→ DIRECTIONS FOR THIS TASK
Show every line in the entries below where the word "changes" appears.

DATA FOR REVIEW START

/-! ## The assembler -/

/-- 30_encoding.md R97: assembly "never mutates machine state", and a failed one leaves the program loaded as it was. That a successful one changes the host's record of
the last-assembled image, and nothing else, is for 60_exceptions.md R236 and log entry 19. -/
def Obligations.AssemblyNeverMutatesTheMachine : Prop :=
  ∀ (cfg : Config) (src : List Char) (q : Session),
    ∃ r rep, hostCommand cfg (.assemble src) q = .next (r, rep) ∧ r.core = q.core ∧ r.history = q.history ∧
      (∀ e, assemble cfg src = .error e → r = q ∧ rep = .assemblyFailed e) ∧
      (∀ image, assemble cfg src = .ok image → r = { q with program := some image } ∧ rep = .assembled image)

/-- 30_encoding.md R98: an assembly error carries the 1-based number of a line of the source, and `UnknownOpcode`, which has no cause, is never raised. -/
def Obligations.AssemblyErrorsNameALine : Prop :=
  ∀ (cfg : Config) (src : List Char) (e : AsmError), assemble cfg src = .error e →
    e.kind ≠ .unknownOpcode ∧ 1 ≤ e.line ∧ e.line ≤ (splitLines src).length

/-- 30_encoding.md R93, R96, R100, R101: a label's value is the byte offset, mod 256, of the instruction bytes that the lines before it emit. -/
def Obligations.LabelsAreByteOffsets : Prop :=
  ∀ (m : OpcodeMap) (before after : List (Nat × SourceLine)) (n : Nat) (name : List Char) (p : List Instr) (cs labels : Symbols),
    constantPass (before ++ (n, .label name) :: after) [] = .ok cs →
    labelPass (before ++ (n, .label name) :: after) 0 [] = .ok labels →
    emissionPass cs labels (before ++ (n, .label name) :: after) = .ok p →
    ∃ q r, p = q ++ r ∧ emissionPass cs labels before = .ok q ∧ emissionPass cs labels after = .ok r ∧
      labels.lookup name = some (BitVec.ofNat 8 (encodeProgram m q).length)

/-- 30_encoding.md R91, R95: mnemonics match case-insensitively and each name is its own mnemonic's; an operand token is a literal first, then a constant, then a label, and is
masked to 8 bits. -/
def Obligations.OperandsResolveInOrder : Prop :=
  (∀ (mn : Mnemonic) (t : List Char), mnemonicOfName (mnemonicName mn) = some mn ∧
    mnemonicOfName (t.map upperChar) = mnemonicOfName t) ∧
  ∀ (cs labels : Symbols) (t : List Char),
    (∀ v, parseNumber t = some v → resolveOperand cs labels t = some (BitVec.ofNat 8 v)) ∧
    (∀ v, parseNumber t = none → cs.lookup t = some v → resolveOperand cs labels t = some v) ∧
    (∀ v, parseNumber t = none → cs.lookup t = none → labels.lookup t = some v → resolveOperand cs labels t = some v) ∧
    (parseNumber t = none → cs.lookup t = none → labels.lookup t = none → resolveOperand cs labels t = none)

/-! ## What the host reads and reloads -/

/-- 20_memory.md R66, 60_exceptions.md R220 (that it waits for the first load is decision D7): an inspection of a loaded session reports every component of the core as it is,
and any number of disassembly records from any address, and changes nothing. -/
def Obligations.InspectionReadsTheWholeState : Prop :=
  ∀ (cfg : Config) (q : Session), q.loaded = true →
    (∃ i, hostCommand cfg .inspect q = .next (q, .inspected i) ∧ i.pc = q.core.pc ∧ i.a = q.core.a ∧ i.b = q.core.b ∧ i.sp = q.core.sp ∧
      i.z = q.core.z ∧ i.c = q.core.c ∧ (∀ x, i.mem.read x = q.core.load x) ∧ i.halted = q.core.halted ∧ i.out = q.core.out ∧
      i.lastWrite = q.core.lastWrite ∧ i.trace = q.core.trace ∧ i.wp = q.core.wp ∧ i.watchHit = q.core.watchHit) ∧
    ∀ addr count, ∃ ls, hostCommand cfg (.disassemble addr count) q = .next (q, .listed ls) ∧ ls.length = count ∧
      ∀ l, ls.head? = some l → l = disassembleAt cfg.opcodeMap q.core.mem (wrapAddr addr)

/-- 60_exceptions.md R236 (the `start` is decision D27; that it is refused where no image has been assembled is log entry 19): `reset()` loads the image last assembled,
whatever other images were loaded since, with the `start` of the last `load`, and empties the history. -/
def Obligations.ResetReloadsTheLastAssembledImage : Prop :=
  (∀ (cfg : Config) (q : Session) (src : List Char) (image : List Byte) (others : List (List Byte × Option Nat)) (last : List Byte) (start : Option Nat),
    assemble cfg src = .ok image →
    ∃ u r, hostCommands cfg (.assemble src :: (others.map fun x => .load x.1 x.2) ++ [.load last start]) q = .next u ∧
      hostCommand cfg .reset u = .next (r, .done) ∧ r.core = loadImage image (startAddress start) u.core ∧ r.loaded = true ∧ r.history = [] ∧
      r.program = some image ∧ r.start = startAddress start ∧ r.bp = q.bp) ∧
  ∀ (cfg : Config) (q : Session), q.program = none → hostCommand cfg .reset q = .refused .noAssembledImage
end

DATA FOR REVIEW END

→ RESULT
/-- 30_encoding.md R97: assembly "never mutates machine state", and a failed one leaves the program loaded as it was. That a successful one changes the host's record of
and any number of disassembly records from any address, and changes nothing. -/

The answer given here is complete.